◆ **TASK TO CARRY OUT**
Exactly the lines below from the one with "let r : JRecord" up to and including the one with "(Table 20.9). -/" make up the answer, with nothing else added.

═══ RECORDS FOR THE EXERCISE

-- ==== Sys2Proof/Machine/Journal.lean ====
section
/-! DEFINITION. The persistent journal in xSPI flash (R553, R562 to R567): records and their tags, replay, appends and
compaction. -/

namespace Sys2Proof.Machine

/-- A journal record (Table 20.5). -/
structure JRecord where
  type : Nat
  seq : Nat
  epoch : Nat
  id : Nat
  payload : List Byte
  deriving DecidableEq, Repr

/-- Bytes of a record with a payload of `n` bytes (R562). -/
def jnlSize (n : Nat) : Nat := 96 + 32 * ceilDiv n 32

/-- Bytes of a record. -/
def JRecord.size (r : JRecord) : Nat := jnlSize r.payload.length

/-- A record's bytes before its tag. -/
def JRecord.body (r : JRecord) : List Byte :=
  leBytes 2 0x4A52 ++ leBytes 1 r.type ++ leBytes 1 0 ++ leBytes 4 r.payload.length ++ leBytes 8 r.seq ++
  leBytes 4 r.epoch ++ leBytes 4 r.id ++ leBytes 8 0 ++ sliceOf r.payload 0 (32 * ceilDiv r.payload.length 32)

/-- A record's bytes. -/
def JRecord.bytes (r : JRecord) (key : List Byte) : List Byte := r.body ++ hmac512 key r.body

/-- Bytes of a journal area (R553). -/
def jnlAreaBytes : Nat := 0x400000

/-- Where a journal area lies. -/
def jnlArea (a : Nat) : Nat := Mem.flash (0x1500000 + a * jnlAreaBytes)

/-- The record at an offset of an area, none where its MAGIC is absent or its TAG fails. -/
def State.jnlAt (s : State) (key : List Byte) (area off : Nat) : Option JRecord :=
  let a := jnlArea area + off
  let len := s.loadNat (a + 4) 4
  if jnlAreaBytes < off + 96 ∨ s.loadNat a 2 ≠ 0x4A52 ∨ 65536 < len ∨ jnlAreaBytes < off + jnlSize len then none else
  let body := s.load a (jnlSize len - 64)
  if hmac512 key body = s.load (a + jnlSize len - 64) 64 then
    some ⟨fieldOf body 2 1, fieldOf body 8 8, fieldOf body 16 4, fieldOf body 20 4, (body.drop 32).take len⟩
  else none

/-- Replays an area from an offset: the records in order up to the tail, and the tail (R564). -/
def State.jnlReplay (s : State) (key : List Byte) (area : Nat) : Nat → Nat → Option Nat → List JRecord × Nat
  | 0, off, _ => ([], off)
  | fuel + 1, off, next =>
    match s.jnlAt key area off with
    | none => ([], off)
    | some r =>
      if next = none ∨ next = some r.seq then
        let t := s.jnlReplay key area fuel (off + r.size) (some (r.seq + 1))
        (r :: t.1, t.2)
      else ([], off)

/-- Every record of an area, and its tail. -/
def State.jnlRecords (s : State) (key : List Byte) (area : Nat) : List JRecord × Nat :=
  s.jnlReplay key area 43691 0 none

/-- Whether an area is valid (R564). -/
def jnlValid (rs : List JRecord) : Bool :=
  match rs with
  | [] => false
  | r :: rest => r.type == 0x01 && rest.any (fun x => x.type == 0x02)

/-- GENERATION of a valid area. -/
def jnlGeneration (rs : List JRecord) : Nat :=
  match rs with
  | [] => 0
  | r :: _ => fieldOf r.payload 0 8

/-- Whether two records are of one object; every alarm log entry is an object of its own. -/
def JRecord.same (a b : JRecord) : Bool := a.type == b.type && a.type != 0x30 && a.id == b.id

/-- One record's effect on the live set (R563). -/
def jnlApply (live : List JRecord) (r : JRecord) : List JRecord :=
  if r.type = 0x01 ∨ r.type = 0x02 then live
  else if r.type = 0x3F then
    live.filter (fun x => !(x.type == fieldOf r.payload 0 1 && x.id == fieldOf r.payload 4 4))
  else live.filter (fun x => !x.same r) ++ [r]

/-- The latest record of every live object. -/
def jnlLive (rs : List JRecord) : List JRecord := rs.foldl jnlApply []

/-- Bytes of a list of records. -/
def jnlBytes (rs : List JRecord) : Nat := (rs.map JRecord.size).sum

/-- The area that a replay uses, its records and its tail: the valid one with the higher GENERATION (R564).  Without the
journal key no tag can be checked, and no area is valid. -/
def State.jnlChoose (s : State) (key : List Byte) : Option (Nat × List JRecord × Nat) :=
  let a := s.jnlRecords key 0
  let b := s.jnlRecords key 1
  if key = [] then none else
  match jnlValid a.1, jnlValid b.1 with
  | true, true => if jnlGeneration a.1 < jnlGeneration b.1 then some (1, b) else some (0, a)
  | true, false => some (0, a)
  | false, true => some (1, b)
  | false, false => none

/-- The records of the area in force; with no valid area the journal is taken as empty (R564). -/
def State.jnlInForce (s : State) : List JRecord :=
  match s.jnlChoose s.sec.journalKey with
  | some (_, rs, _) => rs
  | none => []

/-- The journal's live set. -/
def State.jnlNow (s : State) : List JRecord := jnlLive s.jnlInForce

/-- The latest record of an object. -/
def jnlFind (live : List JRecord) (type id : Nat) : Option JRecord := live.find? (fun r => r.type == type && r.id == id)

/-- A floor or epoch takes effect with its record (R561, R571). -/
def State.jnlEffect (s : State) (r : JRecord) : State :=
  if r.type = 0x23 ∧ r.id = 1 then s.set Fld.SEC_HUB_FLOOR_FLOOR 0 (fieldOf r.payload 0 4)
  else if r.type = 0x23 ∧ r.id = 2 then s.set Fld.SEC_SELV_FLOOR_FLOOR 0 (fieldOf r.payload 0 4)
  else s

/-- Writes one record at the tail of the active area (R565). -/
def State.jnlWrite (s : State) (type id : Nat) (payload : List Byte) : State :=
  let area := s.get Fld.SEC_STATUS_JNL_AREA 0
  let used := s.get Fld.SEC_JNL_USED_BYTES 0
  let seq := s.get Fld.SEC_JNL_SEQ_SEQ 0 + 1
  let r : JRecord := ⟨type, seq, s.get Fld.SEC_KEY_EPOCH_EPOCH 0, id, payload⟩
  let x := { s with sec := { s.sec with programming := some ⟨jnlArea area + used, r.size, s.refTime⟩ } }
  let t := (((x.store (jnlArea area + used) (r.bytes s.sec.journalKey)).set Fld.SEC_JNL_USED_BYTES 0 (used + r.size)).set
    Fld.SEC_JNL_SEQ_SEQ 0 seq).jnlEffect r
  t.set Fld.SEC_JNL_LIVE_BYTES 0 (jnlBytes t.jnlNow)

/-- OBJ_ID of the records for which R563 names none. -/
def State.jnlId (s : State) (type : Nat) : Nat :=
  (Config.objId type (if type = 0x30 ∨ type = 0x3F then s.get Fld.SEC_JNL_SEQ_SEQ 0 + 1 else 0)).toNat

/-- What a command that waited for its record returns: a counter's new value, nothing, or the SEQ (Table 20.9). -/
def State.jnlResult (s : State) (a : JnlAppend) : State :=
  if !a.command then s else
  { s with sec := { s.sec with running := match s.sec.running with
    | some c => some { c with result := some (0,
        if c.op = 0x04 then fieldOf a.payload 0 8 else if c.op = 0x07 then 0 else s.get Fld.SEC_JNL_SEQ_SEQ 0) }
    | none => none } }

/-- A compaction begins (R564, R566). -/
def State.compact (s : State) : State := s.set Fld.SEC_STATUS_COMPACTING 0 1

/-- An append that leaves more than 75 % of the area in use starts a compaction (R566). -/
def State.jnlFill (s : State) : State := if 3145728 < s.get Fld.SEC_JNL_USED_BYTES 0 then s.compact else s

/-- The append in progress when the supply is lost leaves a torn record: from a byte of it on the flash stays erased (R565).
The time of an append is bounded by Table 20.10 and R552; which byte is open. -/
def State.tearAppend (s : State) : State :=
  match s.sec.programming with
  | none => s
  | some p =>
    if p.since + 20 * Config.us + ceilDiv p.size 256 * 1000 * Config.us ≤ s.refTime then s else
    let n := (Config.freeWord s.freeCount).toNat % (p.size + 1)
    { s with freeCount := s.freeCount + 1, mem := Mem.clear s.mem (p.addr + n) (p.size - n) }

/-- An append: written at once, or after the compaction that runs or must run first (R564 to R566). -/
def State.jnlAppend (s : State) (a : JnlAppend) : State :=
  if s.isSet Fld.SEC_STATUS_COMPACTING 0 || s.aon.sleepReq then { s with sec := { s.sec with waiting := s.sec.waiting ++ [a] } }
  else if s.sec.torn then { s with sec := { s.sec with waiting := s.sec.waiting ++ [a] } }.compact
  else
    ((s.jnlWrite a.type a.id a.payload).jnlResult a).jnlFill

/-- Whether a compaction keeps a record (R566). -/
def jnlKept (epoch : Nat) (live : List JRecord) : List JRecord :=
  let logs := live.filter (fun r => r.type == 0x30)
  let old := (logs.take (logs.length - 256)).map JRecord.seq
  live.filter (fun r => !(r.type == 0x20 && decide (r.epoch < epoch)) && !(r.type == 0x30 && old.contains r.seq))

/-- The records of a compacted area: the checkpoints and the live records with new SEQ values (R566). -/
def jnlCompacted (generation seq epoch : Nat) (live : List JRecord) : List JRecord :=
  let kept := jnlKept epoch live
  [⟨0x01, seq + 1, epoch, (Config.objId 0x01 0).toNat, leBytes 8 generation ++ leBytes 8 seq⟩] ++
  ((List.range kept.length).zip kept).map (fun p => { p.2 with seq := seq + 2 + p.1 }) ++
  [⟨0x02, seq + 2 + kept.length, epoch, (Config.objId 0x02 0).toNat, []⟩]

/-- The new area is written, becomes active, and the old one is erased (R566). -/
def State.compactEnd (s : State) : State :=
  let area := s.get Fld.SEC_STATUS_JNL_AREA 0
  let rs := s.jnlInForce
  let seq := s.get Fld.SEC_JNL_SEQ_SEQ 0
  let new := jnlCompacted (jnlGeneration rs + 1) seq (s.get Fld.SEC_KEY_EPOCH_EPOCH 0) (jnlLive rs)
  let bytes := (new.map (fun r => r.bytes s.sec.journalKey)).flatten
  let t := { s with
    mem := Mem.clear (Mem.write (Mem.clear s.mem (jnlArea (1 - area)) jnlAreaBytes) (jnlArea (1 - area)) bytes)
      (jnlArea area) jnlAreaBytes
    sec := { s.sec with torn := false } }
  let u := (((t.set Fld.SEC_STATUS_JNL_AREA 0 (1 - area)).set Fld.SEC_JNL_USED_BYTES 0 (jnlBytes new)).set
    Fld.SEC_JNL_SEQ_SEQ 0 (seq + new.length)).set Fld.SEC_STATUS_COMPACTING 0 0
  (u.set Fld.SEC_JNL_LIVE_BYTES 0 (jnlBytes (jnlLive new))).raise Flg.SEC_EVT_JNL_COMPACT 0

/-- COMPACTION_END (R566): the new area becomes active, and the appends that waited follow its CHECKPOINT_END.  Once key SRAM
is zeroised no record of a new area can be tagged: the compaction does not end, and the old area stays in force. -/
def execCompactionEnd (s : State) : Host.Outcome State Fault Refusal :=
  .next (if s.isSet Fld.SEC_STATUS_COMPACTING 0 ∧ s.sec.journalKey ≠ [] then
    let t := s.compactEnd
    ({ t with sec := { t.sec with waiting := [] } }).forEach s.sec.waiting (fun t a => t.jnlAppend a)
  else s)

end Sys2Proof.Machine
end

══════

◆ **FINAL ANSWER**
  let r : JRecord := ⟨type, seq, s.get Fld.SEC_KEY_EPOCH_EPOCH 0, id, payload⟩
  let x := { s with sec := { s.sec with programming := some ⟨jnlArea area + used, r.size, s.refTime⟩ } }
  let t := (((x.store (jnlArea area + used) (r.bytes s.sec.journalKey)).set Fld.SEC_JNL_USED_BYTES 0 (used + r.size)).set
    Fld.SEC_JNL_SEQ_SEQ 0 seq).jnlEffect r
  t.set Fld.SEC_JNL_LIVE_BYTES 0 (jnlBytes t.jnlNow)

/-- OBJ_ID of the records for which R563 names none. -/
def State.jnlId (s : State) (type : Nat) : Nat :=
  (Config.objId type (if type = 0x30 ∨ type = 0x3F then s.get Fld.SEC_JNL_SEQ_SEQ 0 + 1 else 0)).toNat

/-- What a command that waited for its record returns: a counter's new value, nothing, or the SEQ (Table 20.9). -/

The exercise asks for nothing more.